The GMNT has been alternating pixel murdering with taking a run most days...  He's not losing weight, but he has changed shape a bit!  Tomorrow he's off to annual camp with the cadets.  I look forward to some peace and quiet!

He went to a friends 18th birthday party last weekend, texting us close to midnight to say he wasn't coming home, he'd stop over and come home in the morning...  He then walked home the five miles.  I asked him how he was.  He said he'd walked off the remains of any hangover he might have had, but it seems he's inherited the inability to get hangovers I inherited from my dad!  Useful!  And typical... 

On asking if it was a good party, he said "I'll let you decide.  Suffice it to say that I woke up in a wheelbarrow!"  More echoes of my youth!  And the party after which Big Sis asked my mum why there was a funny man asleep behind the sofa...  Oh, well...  They grow up despite our best efforts!
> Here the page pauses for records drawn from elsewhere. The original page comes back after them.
/-! ### The fetch port (R315) -/

/-- The cores of a tile take the port in rotation; every pending request for the same module and address is served
by the same broadcast.  A request is a context, an address, and which half of its buffer it fills. -/
def execFetchRequest (tile : Nat) (s : State) : Out :=
  let t := tileAt s tile
  let mine := fun (j : Nat) (r : Nat × Nat × Bool) => coreOf r.1 % 8 == j
  match ((List.range 8).map (fun i => (t.fetchPtr + i) % 8)).find? (fun j => t.fetchReqs.any (mine j) && !stopped s (tile / 512)) with
  | none => .next s
  | some j =>
    match t.fetchReqs.find? (mine j) with
    | none => .next s
    | some r =>
      let same := fun (x : Nat × Nat × Bool) =>
        x.2.1 == r.2.1 && (ctxOf s x.1).bind.module == (ctxOf s r.1).bind.module
      let s := putTile { t with fetchPtr := (j + 1) % 8, fetchReqs := t.fetchReqs.filter (fun x => !same x) } s
      .next ((t.fetchReqs.filter same).foldl (fun s x =>
        let c := ctxOf s x.1
        putCtx (if x.2.2 then { c with half1 := true } else { c with half0 := true }) s) s)

end Sys2Proof.Machine
end

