/-- The machine with empty clusters: in service and with the caches that they have, or all of them and with none. -/
def emptied (asTheyAre : Bool) (s : State) : State :=
  { s with
    cur := {}, others := []
    clusters := s.clusters.map (fun c =>
      { id := c.id, frames := if asTheyAre then c.frames else 0, out := asTheyAre && c.out : Cluster })
    mem := { s.mem with backing := [] }
    disp := { s.disp with launches := [], savedCtx := [], reserved := [] } }

/-! ### Binding -/

/-- Free physical barrier units of a cluster, ascending. -/
def freeUnits (cl : Cluster) : List Nat := (List.range 64).filter (fun u => !cl.bars.any (fun b => b.unit == u))

/-- Barrier units for a launch's barriers (R192). -/
def addUnits (launch : Nat) (m : Module) (c : Nat) (s : State) : State :=
  let cl := clusterAt s c
  let new := (enumerate 0 ((freeUnits cl).zip m.barriers)).map (fun x =>
    { unit := x.2.1, launch := launch, number := x.1, count := x.2.2 : BarUnit })
  putCluster { cl with bars := new.foldl (fun bs b => putBy BarUnit.unit b bs) cl.bars } s

/-- Frames for the pages of an area: zeroed and pinned (R246). -/
def addPages (cluster area : Nat) : List (Nat × Option Nat) → State → State
  | [], s => s
  | p :: ps, s =>
    addPages cluster area ps (placePage cluster (pmEntry 0 p.2.isSome true (p.2.getD 0) area p.1) s)

/-- Write bytes of an area, in its frames or in the backing store. -/
def areaBytes (cluster area : Nat) : Nat → List Byte → State → State
  | _, [], s => s
  | off, b :: bs, s =>
    let s := match localKey s cluster area off with
      | some k => { s with mem := { s.mem with l1 := s.mem.l1.write k b } }
      | none => mapBacked cluster area off (fun x => { x with bytes := x.bytes.write (off % 65536) b }) s
    areaBytes cluster area (off + 1) bs s

/-- Write words of an area. -/
def areaWords (cluster area off : Nat) (ws : List Word64) (s : State) : State :=
  areaBytes cluster area off ((ws.map (fun w => toBytes w.toNat 8)).flatten) s

/-- The words of a QCW (R32). -/
def qcwWords (head : Nat) (base : Word64) (eng imm crel : Bool) (fmt size depth cons prod : Nat) : List Word64 :=
  [ nat64 head, base,
    nat64 (boolBit eng 31 + boolBit imm 30 + boolBit crel 29 + fmt % 16 * 2 ^ 24 + size % 256 * 2 ^ 16 + depth % 65536),
    nat64 (cons % 65536 * 2 ^ 16 + prod % 65536) ]

/-- The stack offset of a context in an area, the base of its handle 1. -/
def stackOff (a : Area) (ctx : Nat) : Nat := (getBy (·.1) ctx (ctx, 0) a.stackOffs).2

/-- Rank at an end of a channel; EXT is 0xFFFF. -/
def endRank (m : Module) (a i : Nat) : Nat := if a = extEnd then extEnd else rankIn m.actors a i

/-- Carve the channels of a cluster: QCWs, and what R333 has to know of them. -/
def carve (m : Module) (cluster area : Nat) (a : Area) (ps : List Placed) : List (ChanInst × Nat) → State → State
  | [], s => s
  | (c, off) :: cs, s =>
    let own := match chanOwner ps c with
      | some p => stackOff a p.ctx
      | none => 0
    let q := qcwWords c.chan.tokens (mkPtr 1 (off + 32 - own)) c.chan.eng c.chan.imm c.chan.crel c.chan.fmt c.chan.size
      c.chan.depth (endRank m c.chan.cons c.consInst) (endRank m c.chan.prod c.prodInst)
    carve m cluster area a ps cs (areaWords cluster area off q s)

/-- The arrival rings' QCWs: size 10, both ranks 0xFFFF, based through handle 1 of the core's lowest context.
DESIGN CHOICE, unsafe (log entry 96). -/
def carveRings (cluster area : Nat) (a : Area) : List (Nat × Nat × Nat) → State → State
  | [], s => s
  | (core, off, slots) :: rs, s =>
    let low := match a.stackOffs.find? (fun x => coreOf x.1 == core) with
      | some x => x.2
      | none => 0
    carveRings cluster area a rs
      (areaWords cluster area off (qcwWords 0 (mkPtr 1 (off + 32 - low)) false false false 0 10 slots extEnd extEnd) s)

/-- Initial contents of the LOCAL objects (R374). -/
def initLocals (m : Module) (cluster area : Nat) : List (Nat × Nat) → State → State
  | [], s => s
  | (h, off) :: hs, s =>
    let s := (m.data.filter (fun d => d.1 == h)).foldl (fun s d => areaBytes cluster area off d.2 s) s
    initLocals m cluster area hs s

/-- The handle table of a context (R27).
DEDUCED, unsafe (log entry 37). -/
def handlesOf (m : Module) (ws : List Word64) (a : Area) (ctx : Nat) : List (Nat × HandleEntry) :=
  let base := stackOff a ctx
  [(1, { base := base, length := a.chanEnd - base, valid := true, e := true, w := true, r := true }),
   (2, { base := m.codeVa, length := m.codeSize, valid := true, x := true, space := 1 })] ++
  (if recPlen ws = 0 then [] else
    [(3, { base := recParam ws, length := recPlen ws * 4096, valid := true, e := true, r := true, space := 1 })]) ++
  (enumerate 4 m.handles).map (fun h =>
    if h.2.space = 0 then (h.1, { h.2 with base := (getBy (·.1) h.1 (h.1, 0) a.shared).2 }) else h)

/-- The slots of a tile that lie in no partition are cleared at a bind (R293). -/
def clearFree (tile : Nat) (s : State) : State :=
  let t := tileAt s tile
  let ps := boundParts s tile
  putTile { t with slots := t.slots.filter (fun x => ps.any (fun p => decide (p.1 ≤ x.id) && decide (x.id < p.1 + p.2))) } s

/-- The channel handles of an actor instance (R16). -/
def chanHandles (cs : List (ChanInst × Nat)) (a i base : Nat) : Vector (Option Word64) 16 :=
  let os := (bindOrder (cs.map (·.1)) a i).map (fun c => match cs.find? (fun x => x.1 == c) with
    | some x => mkPtr 1 (x.2 - base)
    | none => 0)
  Vector.ofFn (fun k => os[k.val]?)

/-- A context bound to a rank, at the start of its actor instance (R24); it waits for its stage.  STEPK is 0 in a cluster without the
launch's step knot, and without a graph (log entry 112: DESIGN CHOICE, unsafe).
DESIGN CHOICE, safe (log entry 77). -/
def boundCtx (l : Launch) (m : Module) (a : Area) (mpBase_ : Nat) (p : Placed) (c : Ctx) : Ctx :=
  let ac := actorAt m p.actor
  let off := stackOff a p.ctx
  let ring := getBy (·.1) (coreOf p.ctx) (0, 0, 0) a.rings
  let b : Bind := {
    rank := p.rank, queue := l.queue, serial := l.seq % 65536, asid := m.asid, launch := l.id, module := m.id
    actor := p.actor, inst := p.inst, area := l.area, stack := ac.stack, ring := ring.2.2, arqOff := ring.2.1
    deqOff := alignUp (ring.2.1 + 32 + 80 * ring.2.2) }
  let c := { unbindCtx c with bind := b, run := .stopped, handles := handlesOf m l.words a p.ctx }
  let sr := startRegs m ac.splim m.tmr 0 {
    mpart := nat64 (mpBase_ + ac.accslots * 2 ^ 8), arq := mkPtr 1 (ring.2.1 - off), step := 0
    stepk := match a.knot with
      | some k => mkPtr 1 (k - off)
      | none => 0 }
  let arch : Arch := {
    g := taskRegs c [mkPtr 3 0, nat64 p.inst, nat64 ac.count], c := chanHandles a.chans p.actor p.inst off
    pc := nat64 (ac.entry / 4 * 4), sr := sr }
  { c with a := arch, restart := some arch, restartRun := .running }

/-- Bind the contexts of a cluster. -/
def bindAll (l : Launch) (m : Module) (a : Area) : List Placed → State → State
  | [], s => s
  | p :: ps, s =>
    let s := clearFree (tileOf p.ctx) s
    let k := coreAt s (coreOf p.ctx)
    let c := { boundCtx l m a (getBy (·.1) p.ctx (p.ctx, 0, 0) l.parts).2.1 p (ctxOf s p.ctx) with
      arrc0 := k.arrc, arsp0 := k.arsp, arov0 := k.arov, dqsp0 := k.dqsp }
    bindAll l m a ps (setWeight (coreOf p.ctx) (putCtx c s))

/-- Where the dies differ in revision, a module is lowered where a launch of it is placed (R351). -/
def askLowering (m : Module) (c : Nat) (s : State) : State :=
  if sameRevision s || (clusterAt s c).lowered.contains m.id then s
  else { s with disp := { s.disp with toLower := addOnce (c, m.id) s.disp.toLower } }

/-- Place a launch in one of its clusters. -/
def placeCluster (l : Launch) (m : Module) (all : List Placed) (c : Nat) (s : State) : State :=
  let ps := inCluster c all
  let a := chooseArea m s l.queue c ps
  let s := addPages c l.area a.pages (addUnits l.id m c s)
  let s := initLocals m c l.area a.shared (carveRings c l.area a a.rings (carve m c l.area a ps a.chans s))
  let s := match a.knot, m.graph with
    | some k, some g => areaWords c l.area k [nat64 (actorAt m g.1).count] s
    | _, _ => s
  let lo := launchAt s l.id
  let own := fun (x : ChanInst) => match chanOwner ps x with
    | some p => stackOff a p.ctx
    | none => 0
  let s := putLaunch { lo with
    carved := lo.carved ++ a.chans.map (fun x => (c, x.2, own x.1))
    stepKnot := match a.knot with
      | some k => some (c, l.area, k)
      | none => lo.stepKnot } s
  askLowering m c (bindAll l m a ps s)

/-- Place a launch on the contexts kept for it: rank table, areas, channels, barriers, partitions, contexts (R307). -/
def placeLaunch (l : Launch) (m : Module) (s : State) : State :=
  let ps := placed m l.place
  let t := { l with phase := 2, ranks := ps.map (fun p => { valid := true, ctx := p.ctx }), place := [], parts := [], kept := [], handoff := [] }
  mapLaunch l.id (owe l.handoff) (forEach (placeCluster l m ps) (placeClusters l.place) (putLaunch t s))

/-! ### Stages (R311) -/

/-- The stage of each actor, by relaxation over the edges. -/
def stagesOf (m : Module) : List Nat :=
  let edges := m.chans.filter (fun e => isInner e && e.prod != e.cons && e.tokens == 0)
  let pass := fun (st : List Nat) =>
    (List.range m.actors.length).map (fun a =>
      ((edges.filter (fun e => e.prod == a)).map (fun e => st.getD e.cons 0 + 1)).foldl max 0)
  (List.range m.actors.length).foldl (fun st _ => pass st) (m.actors.map (fun _ => 0))

/-- Release the instances of a stage. -/
def releaseStage (l : Launch) (m : Module) (k : Nat) (s : State) : State :=
  let st := stagesOf m
  mapLaunch l.id (fun c => if c.run = .stopped ∧ c.issued = false ∧ st.getD c.bind.actor 0 = k then { c with run := .running } else c) s

end Sys2Proof.Machine
end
The two survived a week without me when I went away to be in a Live Action Role Play event (camping and Big Frocks in a field close to Banbury!).  No doubt we'll all survive his fortnight away this time.  His packing has included all his testing and insulin kit, a goodly supply of glucose tabs and snacks, and egregious numbers of socks!  I must give him the blister kit...


----------



## Northerner (Aug 13, 2011)

Hope all goes well for him (and you!) Kate, it sounds like he's got a good handle on things  Good to hear that he's out running too!


----------



## Pumper_Sue (Aug 13, 2011)

Nice to see you again Kate. Wow life sure has been interesting in your household 
Mind you I can think of better ways to get out of doing the housework, than trying to chop off your  finger tips 
Hope GMNT enjoys his camp. Has he been provided with snorkel and swiming gear, it's a tad wet down here?


----------



## KateXXXXXX (Aug 13, 2011)

My sewing partner and I were LARPing, so insane frockage was happening.  There will be more before we go again in September...

The fingers did not get me out of either housework or sewing!  Luckily, the fingers have fully recovered.

T'lad did take his swimming shorts.  Not sure he need a mask and flippers as he can do 33m under water no bother!


----------



## Steff (Aug 13, 2011)

Hi Kate lovely to see you back posting, hope all goes well hun x


----------